Os franceses desenvolveram uma forma muito peculiar de
ficção descritiva. Depois do Nouveau
Roman dos anos 1950, com Alain Robbe-Grillet e outros, surgiu um tipo de
descrição hipertrofiada, que toma a frente da narrativa. É a literatura do
olho, a literatura da câmera fotográfica ou cinematográfica, observando,
acompanhando, registrando, descrevendo. Como um jornalista incumbido de explicar
um ambiente aos seus leitores, o autor nos dá um relato visual que ao mesmo
tempo é social e psicológico, porque ele não se priva de fazer relações de
significado e de importância entre os elementos que descreve. Mas é sempre o descrever que se sobrepõe ao contar uma história.

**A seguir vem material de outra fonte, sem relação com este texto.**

-- ==== Sys2Proof/Machine/Instar.lean ====
section
/-! DEFINITION. Virtual time, coupling groups and the instar store (spec/06_isa_work.md R168 to R183). -/

namespace Sys2Proof.Machine

/-! ### Membership and virtual time (R168 to R170) -/

/-- The core is a joined member of the group (R170). -/
def joinedIn (g : Group) (core : Nat) : Option (Nat × Member) :=
  (memberOf g core).bind fun e => if e.2.joined && !e.2.left then some e else none
/-- The group that a core is a member of, with its number, its rank and its record. -/
def membership (s : State) (p c : Nat) : Option (Nat × Group × Nat × Member) :=
  (s.part p).live.groups.findSome? fun e => (joinedIn e.2 c).map fun m => (e.1, e.2, m.1, m.2)
/-- The group span D (R169). -/
def span (g : Group) : Nat := (g.members.map fun m => m.step.toNat).sum

/-- Keys by number: group and key (R173). -/
def keyIndex (w : Word) : Nat := w.toNat % 2 ^ 15
def keyGroup (w : Word) : Nat := w.toNat / 2 ^ 12 % 8
/-- A definition of another core, with its number, that the issuing slot does not find (R308; log entry 64). -/
def hidden (s : State) (by_ ev : Nat) : Bool := by_ != s.cur.c && unseen s ev
/-- A group as the issuing slot finds it (R308). -/
def groupAt (s : State) (p g : Nat) : Option Group :=
  (mfind? (s.part p).live.groups g).filter fun gr => !hidden s gr.by_ gr.born
/-- A registered key, as the issuing slot finds it (R308). -/
def liveKey (s : State) (p n : Nat) : Option Key := (mfind? (s.part p).live.keys n).filter fun k => !hidden s k.by_ k.born
/-- A key that another core has dropped, which the issuing slot may still find (R308). -/
def droppedKey (s : State) (p n : Nat) : Option Key :=
  match mfind? (s.part p).live.dropped n with
  | some (ev, by_, k) => if hidden s by_ ev then some k else none
  | none => none
/-- The key of a key word, with its group, as the issuing slot finds them (R308). -/
def keyOf (s : State) (p : Nat) (w : Word) : Option (Key × Group) :=
  match (liveKey s p (keyIndex w)).or (droppedKey s p (keyIndex w)), groupAt s p (keyGroup w) with
  | some k, some g => some (k, g)
  | _, _ => none
/-- The number that the next definition takes. -/
def nextEvent (s : State) : Nat := s.myPart.live.events + 1
/-- The partition's definitions so far, one more. -/
def define (l : PLive) : PLive := { l with events := l.events + 1 }
/-- An instar of the key with the stamp: its place in the key's storage. -/
def instarAt (k : Key) (τ : Nat) : Option Nat := (k.stamps.find? fun e => e.2.toNat == τ).map (·.1)
/-- The publication horizon P (R173): none before the first publication. -/
def horizon (k : Key) : Option Nat :=
  k.stamps.foldl (fun r e => match r with
    | none => some e.2.toNat
    | some m => some (max m e.2.toNat)) none

/-- The key has an instar with the stamp, or an IST has it on its way to the home (R175). -/
def hasStamp (k : Key) (τ : Nat) : Bool := (instarAt k τ).isSome || k.coming.any fun e => e.2.toNat == τ
/-- Some key that the member owns lacks an instar at its current VT (R168, R176): one on its way counts. -/
def owesInstar (s : State) (p c g rank : Nat) : Bool :=
  (s.part p).live.keys.any fun e =>
    e.1 / 4096 == g && e.2.writer == rank && !hasStamp e.2 (s.coreAt p c).vt.toNat

/-- VTSET (R168). -/
def execVtset (x : DA) (s : State) : Out :=
  issue x.c [x.a] [x.d] [] s fun v t =>
    if (membership s s.cur.p s.cur.c).isSome || v 0 < s.mine.vt then .trap { cause := 0x15 }
    else .ok (putS (updMine t fun k => { k with vt := v 0 }) x.d (v 0))
/-- An IST of the core has been issued and is not performed (R168, R175). -/
def istPending (k : Core) : Bool :=
  k.slots.any fun e => e.2.ist.isSome || (e.2.sb ++ e.2.unacked).any fun a => a.kind.isIst
/-- VTADV (R168): the trap checks, then the wait for every earlier IST of the core. BADADDR of its 0x14 is 0: it names no key word,
and R322 gives 0 for IGRP and IJOIN alone (DESIGN CHOICE, log entry 78). -/
def execVtadv (x : DA) (s : State) : Out :=
  issue x.c [x.a] [x.d] [] s fun v t =>
    let sum := s.mine.vt.toNat + (v 0).toNat
    let bad : Option Trap := match membership s s.cur.p s.cur.c with
      | some (g, _, rank, m) =>
        if sum ≥ 2 ^ 64 || v 0 != m.step then some { cause := 0x15 }
        else if owesInstar s s.cur.p s.cur.c g rank then some { cause := 0x14 } else none
      | none => if sum ≥ 2 ^ 64 then some { cause := 0x15 } else none
    match bad with
    | some e => .trap e
    | none =>
      if istPending s.mine then .wait .instar
      else .ok (putS (updMine t fun k => { k with vt := s.mine.vt + v 0 }) x.d (s.mine.vt + v 0))
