-- ==== Sys2Proof/Machine/Sampling.lean ====
section
/-! DEFINITION. The sampling instructions (spec/10_chisel.md R278 to R282). -/

namespace Sys2Proof.Machine

/-- An address operand of an engine command that touches scratchpads and cluster stores: virtual, R46, the multiple, the
extent. -/
def nearPlace (s : State) (a : Word) (align len : Nat) : Except Trap (Place × Nat) :=
  if !isGlobal a then .error { cause := 0x08, bad := a }
  else match globalPlace s s.cur.p s.cur.c a align len with
    | .ok r => .ok r
    | .error f => .error { cause := f.cause, bad := f.bad }

/-- KeyOf (R279), of 32 bits. -/
def keyBits (b : BitVec 32) : BitVec 32 := if b.msb then b ^^^ 0x7FFFFFFF else b

/-- An eligible element: legal and no NaN (R278). -/
def eligible (mask : List Byte) (moff i : Nat) (bits : Nat) : Bool :=
  (mask.getD ((moff + i) / 8) 0).getLsbD ((moff + i) % 8) && !(Machine.f32.read bits).isNan

/-- The eligible element of largest key, lowest index among equals, over the elements given (R280). -/
def bestKey (mask : List Byte) (moff : Nat) (ls : List Nat) : Option (Nat × Int) :=
  ls.zipIdx.foldl (fun r e =>
    if eligible mask moff e.2 e.1 then
      let k := (keyBits (BitVec.ofNat 32 e.1)).toInt
      match r with
      | some (_, m) => if k > m then some (e.2, k) else r
      | none => some (e.2, k)
    else r) none

/-- W(i) of an eligible element (R280): logit l, team maximum m, scale c, threshold θ, all f32 bits. -/
def weight (l m c θ : Nat) : Nat :=
  let f := Machine.f32
  let pinf := f.inf
  let ninf := f.sign true f.inf
  if m = ninf then 0
  else if m = pinf then (if l = pinf then 2 ^ 40 else 0)
  else if l = ninf then 0
  else
    let d := (f.sub .rne l m).1
    let d := if (FV.fin false 0 0).lt (f.read d) then 0 else d
    let y := (f.mul .rne d c).1
    let w := (exp2F32 y).1
    if (f.read w).lt (f.read θ) then 0
    else match f.read w with
      | .fin _ k e => k * 2 ^ (e + 40).toNat / 2 ^ (-(e + 40)).toNat
      | _ => 0

/-- The weights of a chunk. -/
def weights (mask : List Byte) (moff : Nat) (ls : List Nat) (m c θ : Nat) : List Nat :=
  ls.zipIdx.map fun e => if eligible mask moff e.2 e.1 then weight e.1 m c θ else 0

/-- M, c and θ from a group's first two registers, or nothing where R280 gives cause 0x02. -/
def sampParams (g0 g1 : Word) : Option (Nat × Nat × Nat) :=
  let f := Machine.f32
  let m := (keyBits (g0.setWidth 32)).toNat
  let c := g0.toNat / 2 ^ 32
  let θ := g1.toNat % 2 ^ 32
  let zero := FV.fin false 0 0
  let cOk := match f.read c with
    | .fin n k _ => !n && k != 0
    | _ => false
  let t := f.read θ
  let θOk := !t.isNan && !t.lt zero && !(f.read 0x3F800000).lt t
  if cOk && θOk && !(f.read m).isNan && g1.toNat / 2 ^ 32 = 0 then some (m, c, θ) else none

/-- SPICK's word, and whether it took the no-legal path (R282). -/
def pick (ws : List Nat) (r S P : Nat) : Nat × Bool :=
  if S = 0 then (0x00000001FFFFFFFF, true)
  else
    let t := r * S / 2 ^ 64
    if t < P then (0x00000000FFFFFFFE, false)
    else
      let u := t - P
      match (ws.zipIdx.foldl (fun (st : Nat × Option Nat) e =>
          (st.1 + e.1, if st.2.isNone && st.1 + e.1 > u then some e.2 else st.2)) (0, none)).2 with
      | some i => (0x0000000200000000 ||| i, false)
      | none => (0x00000000FFFFFFFE, false)

/-- The result of a sampling command over its chunk (R280, R282). -/
def sampResult (o : SampOp) (mask : List Byte) (moff : Nat) (ls : List Nat) (g : List Word) : Word × Bool :=
  let gr (i : Nat) : Word := g.getD i 0
  let wsum (m c θ : Nat) : List Nat := weights mask moff ls m c θ
  match o with
  | .smaxl =>
    (match bestKey mask moff ls with
     | some (_, k) => BitVec.ofInt 64 k
     | none => 0xFFFFFFFF807FFFFF, false)
  | .sgreedy =>
    (match bestKey mask moff ls with
     | some (i, k) => (BitVec.ofInt 64 k <<< 32) ||| BitVec.ofNat 64 (0xFFFFFFFF - ((gr 0).toNat + i))
     | none => 0x8000000000000000, false)
  | .swsum =>
    match sampParams (gr 0) (gr 1) with
    | some (m, c, θ) => (BitVec.ofNat 64 (wsum m c θ).sum, false)
    | none => (0, false)
  | .spick =>
    match sampParams (gr 0) (gr 1) with
    | some (m, c, θ) =>
      let r := pick (wsum m c θ) (gr 2).toNat (gr 3).toNat (gr 4).toNat
      (BitVec.ofNat 64 r.1, r.2)
    | none => (0, false)

/-- The bytes of a chunk's mask. -/
def maskLen (n moff : Nat) : Nat := (moff + n + 7) / 8
/-- The i-th access of a chunk form (R278): a logit, or an aligned 8-byte unit of the mask. It gives the address, the length
and the position of the bytes: the logits' first. -/
def sampPiece (a b : Word) (n moff i : Nat) : Option (Word × Nat × Nat) :=
  let j := i - n
  if i < n then some (a + BitVec.ofNat 64 (4 * i), 4, 4 * i)
  else if 8 * j < maskLen n moff then some (b + BitVec.ofNat 64 (8 * j), min 8 (maskLen n moff - 8 * j), 4 * n + 8 * j)
  else none
/-- The effect of a sampling command once its bytes are read (R278). -/
def sampEffect (got : Bytes) (o : SampOp) (q n moff : Nat) (g : List Word) : Effect :=
  let ls := (List.range n).map fun i => leNat (bytesAt got (4 * i) 4)
  let r := sampResult o (bytesAt got (4 * n) (maskLen n moff)) moff ls g
  { push := some (q, r.1), nolegal := r.2 }

/-- Issuing a chunk form (R278): `k` registers of the group that C names; `more` are the checks of the values. -/
def sampIssue (o : SampOp) (k : Nat) (x : SampI) (s : State) (more : List Word → Bool) : Out :=
  let grp : List SOp := (List.range k).map fun i => .s (x.cc + BitVec.ofNat 6 i)
  issueEng .vector x.c .rne ([.s x.a, .s x.b] ++ grp) s fun v =>
    let n := x.n.toNat
    match nearPlace s (v 0) 4 (4 * n) with
    | .error e => .error (.trap e)
    | .ok _ =>
      match nearPlace s (v 1) 16 ((x.moff.toNat + n + 7) / 8) with
      | .error e => .error (.trap e)
      | .ok _ =>
        let g := (List.range k).map fun i => v (i + 2)
        if more g then .ok (.samp o x.q.toNat (v 0) (v 1) n x.moff.toNat g) else .error (.trap { cause := 0x02 })
/-- The check of C and C+1 (R280). -/
def paramsOk (g : List Word) : Bool := (sampParams (g.getD 0 0) (g.getD 1 0)).isSome

/-- SMAXL (R280). -/
def execSmaxl (x : SampI) (s : State) : Out := sampIssue .smaxl 0 x s fun _ => true
/-- SWSUM (R280). -/
def execSwsum (x : SampI) (s : State) : Out := sampIssue .swsum 2 x s paramsOk
/-- SPICK (R282). -/
def execSpick (x : SampI) (s : State) : Out := sampIssue .spick 5 x s paramsOk
/-- SGREEDY (R280): the last token must not pass 2^20. -/
def execSgreedy (x : SampI) (s : State) : Out :=
  sampIssue .sgreedy 1 x s fun g => (g.getD 0 0).toNat + x.n.toNat ≤ 2 ^ 20
/-- SDRAW (R281). -/
def execSdraw (x : SDrawI) (s : State) : Out :=
  issueEng .vector x.c .rne [.s x.a, .s x.b] s fun v => .ok (.sdraw x.q.toNat (v 0) (v 1))

end Sys2Proof.Machine
end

Um clássico desse tipo de literatura é o Espèces d’espaces (1974), em que Georges
Perec faz a ambiciosa tentativa de – num certo sentido – descrever o Universo,
como uma série de espaços concêntricos, mostrados de dentro para fora. Perec
começa em “A página”:
Eu escrevo...
Eu escrevo: eu escrevo...
Eu escrevo: “eu escrevo...”
Eu escrevo que escrevo...
etc.
Eu escrevo: eu traço palavras sobre uma página.
(Espèces
d’espace, Denoël, 1974, trad. BT)
Desta página onde o livro está começando a se criar, ele
passa, nos capítulos seguintes, para “A cama”, “O quarto”, “O apartamento”, “O
edifício”, e por aí vai, até chegar ao Universo propriamente dito.
Perec é um ótimo contador de histórias, inclusive as mais
improváveis e bizarras, mas esse livro seu é um tour de force de descrição pura. Já o livro de Annie Ernaux
parece-se muito mais a um relato jornalístico, porque ela não registra apenas
as gôndolas, os balcões e os produtos do Auchan: ela observa as pessoas, faz
suposições sobre quem são e o que sentem, examina as relações sociais, etc.

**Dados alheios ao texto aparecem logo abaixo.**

/-! ### Bring-up and recovery (R392 to R394) -/

/-- A field of a configuration record lies within its limits. -/
def recOk : RecField → Bool
  | .chip n => n < 2048
  | .route chip port => chip < 2048 && port < 16
  | .spares _ n | .spareFor _ n => n ≤ 16
  | .ckptInt us => 25 ≤ us && us ≤ 800
  | .quantum n => 1 ≤ n && n < 256
  | .identity key chain => chain.getLast? == some key
  | .variant _ | .floor _ | .debugEnable => true
/-- Why an image is refused: the reason codes of RWHY. -/
def imageReason (floor : Nat) (i : Image) : Option Nat :=
  if !i.formOk then some 4
  else if !i.ecdsaOk then some 1
  else if !i.lmsOk then some 2
  else if i.version < floor then some 3
  else if !(i.fieldOk && i.fields.all recOk) then some 5
  else none
/-- The images in order: stage, index, image. -/
def bootImages (b : Boot) : List (Nat × Nat × Image) :=
  let sub (e : Nat × Nat × Image) : Nat × Nat × Image :=
    match b.substitute.find? fun r => r.1 == e.1 && r.2.1 == e.2.1 with
    | some r => r
    | none => e
  (([(1, 0, b.firmware), (2, 0, b.runtime)] : List (Nat × Nat × Image)) ++ b.recs.zipIdx.map fun (e : Image × Nat) => (3, e.2, e.1)).map sub
/-- The version floor (R392): that of the platform record whose signatures hold, else the one in force. -/
def floorOfRecords (b : Boot) : Nat :=
  let fs := (bootImages b).flatMap fun e =>
    if e.1 = 3 && e.2.2.formOk && e.2.2.ecdsaOk && e.2.2.lmsOk then e.2.2.fields.filterMap fun f => match f with
      | .floor n => some n
      | _ => none
    else []
  fs.getLast?.getD b.floor
/-- What the accepted configuration records say, in order (R392). -/
def recFields (b : Boot) : List RecField := ((bootImages b).filter fun e => e.1 == 3).flatMap fun e => e.2.2.fields
/-- The default CKPTINT and QUANTUM, the version floor, the routing table, and the identity that records carry. -/
def recBoot (b : Boot) : RecField → Boot
  | .ckptInt n => { b with ckptInt := BitVec.ofNat 16 n }
  | .quantum n => { b with quantum := BitVec.ofNat 8 n }
  | .floor n => { b with floor := n }
  | .route chip port => { b with routes := mput b.routes chip port }
  | .identity key chain => { b with identity := key, chain := chain }
  | .variant _ | .chip _ | .spares _ _ | .spareFor _ _ | .debugEnable => b
/-- The variant, the chip number and the spare map that records carry. -/
def recState (s : State) : RecField → State
  | .variant v => { s with variant := v, map := stackMap (nHbm v) }
  | .chip n => { s with chipId := n }
  | .spares die n => { s with spares := mput s.spares die n }
  | .spareFor cl n => { s with spareMap := s.spareMap ++ [(cl, n)] }
  | .ckptInt _ | .quantum _ | .floor _ | .route _ _ | .identity _ _ | .debugEnable => s
/-- Bring-up runs to the first image that is refused, or passes (R392). -/
def bringUp (b : Boot) : Boot :=
  match (bootImages b).findSome? fun e => (imageReason (floorOfRecords b) e.2.2).map fun r => (e.1, e.2.1, r) with
  | none => (recFields b).foldl recBoot { b with passed := true, stage := 0, reason := 0, index := 0, rstat := 0, rreason := 0 }
  | some (st, i, r) => { b with passed := false, stage := st, reason := r, index := i }
/-- What passed bring-up configures (R392). -/
def configured (s : State) : State := if s.boot.passed then noteReplace ((recFields s.boot).foldl recState s) else s
/-- BRING_UP (R392): the machine as after reset, what no record gives as it is, and bring-up. -/
def bootStep (s : State) (fw rt : Image) (recs : List Image) : State :=
  configured { State.reset with
    variant := s.variant, chipId := s.chipId, map := s.map, tierSize := s.tierSize, reserved := s.reserved, spares := s.spares,
    spareMap := s.spareMap, hostMem := s.hostMem, moves := s.moves, fresh := s.fresh, nextId := s.nextId,
    boot := bringUp { floor := s.boot.floor, firmware := fw, runtime := rt, recs := recs } }
def execBringUp (fw rt : Image) (recs : List Image) (s : State) : Out := .next (bootStep s fw rt recs)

Pode-se dizer que seu livro é uma reportagem atemporal
sobre um ambiente que ela precisa frequentar com assiduidade. O livro é
estruturado como um diário, cada capítulo tendo como título uma data.
Na “Introdução”, ela explica (trad. BT):
As mulheres e os homens da vida política, os jornalistas, os “experts”,
todos aqueles que nunca puseram os pés num hipermercado não conhecem a realidade
social da França de hoje.
(...) Quem não tem o costume de vir aqui facilmente se desorienta; não
como ocorre num labirinto, ou como em Veneza, mas em virtude da estrutura
geométrica do espaço, onde se justapõem, de cada lado das aléias situadas em
ângulo reto, pequenas lojas fáceis de confundir. É a vertigem da simetria,
reforçada pelo espaço fechado, mesmo estando este aberto à luz do dia por uma
imensa vidraça que substitui o teto.
A prosa de Ernaux é direta, polida. Uma prosa de cientista
social registrando costumes exóticos nas ilhas dos Mares do Sul, ou da narração
em off de documentários da BBC
explicando os hábitos de acasalamento dos pavões. Uma prosa sem sobressaltos.

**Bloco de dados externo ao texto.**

-- ==== Sys2Proof/Machine/Core.lean ====
section
/-! DEFINITION. The machine as the host runs it. -/

noncomputable def Sys2Proof.core : Host.Core :=
  { State := Sys2Proof.Machine.State, Fault := Sys2Proof.Machine.Fault, Refusal := Sys2Proof.Machine.Refusal,
    step := Sys2Proof.Machine.step, reset := Sys2Proof.Machine.State.reset }
end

Caberia aqui, talvez, a observação mordaz, mas com conhecimento
de causa, de Joaquim Nabuco:
Os franceses desconfiam do gênio. Só admiram sinceramente aquilo que
for bem podado, bem nivelado, perfeitamente regular. Têm o culto das médias.
(Pensamentos Soltos, Livro 2, item 159)
Mesmo nos detalhes que pressupõem envolvimento pessoal,
ela mantém a objetividade:
Quinta-feira, 8 de novembro
Um pouco mais adiante, no espaço destinado à livraria, vê-se uma
cliente apenas, uma mulher madura, passeando por entre os balcões. Cada vez que
me aventuro ali, saio triste e desanimada. Não que meus livros estejam
ausentes: há alguns deles lá, na estante dos Livres de Poche, mas, com poucas exceções, a escolha obedece
a um só critério, o de best-seller.
Um cartaz com mais de três metros anuncia
Os Mais Vendidos, numerados de 1 a 10 em algarismos enormes, como os das
corridas de cavalos em Longchamp. O que se pode chamar de literatura ocupa
apenas uma pequena porção deste espaço reservado a livros sobre assuntos
práticos, jogos, viagens, religião, etc.
Parece o Brasil!, exclamará algum dos nossos pessimistas
de profissão. Mas é a França, a mesma de Breton e de Voltaire. O ambiente
impessoal, contudo, reserva alguns pequenos consolos aos egos literários:
Quarta-feira, 3 abril.
No caixa, onde a fila é pequena, uma cliente puxando carrinho me deixa
passar à sua frente. Como me recuso, vigorosamente – será que pareço tão
cansada, tão envelhecida? – ela me sorri e diz saber que sou escritora.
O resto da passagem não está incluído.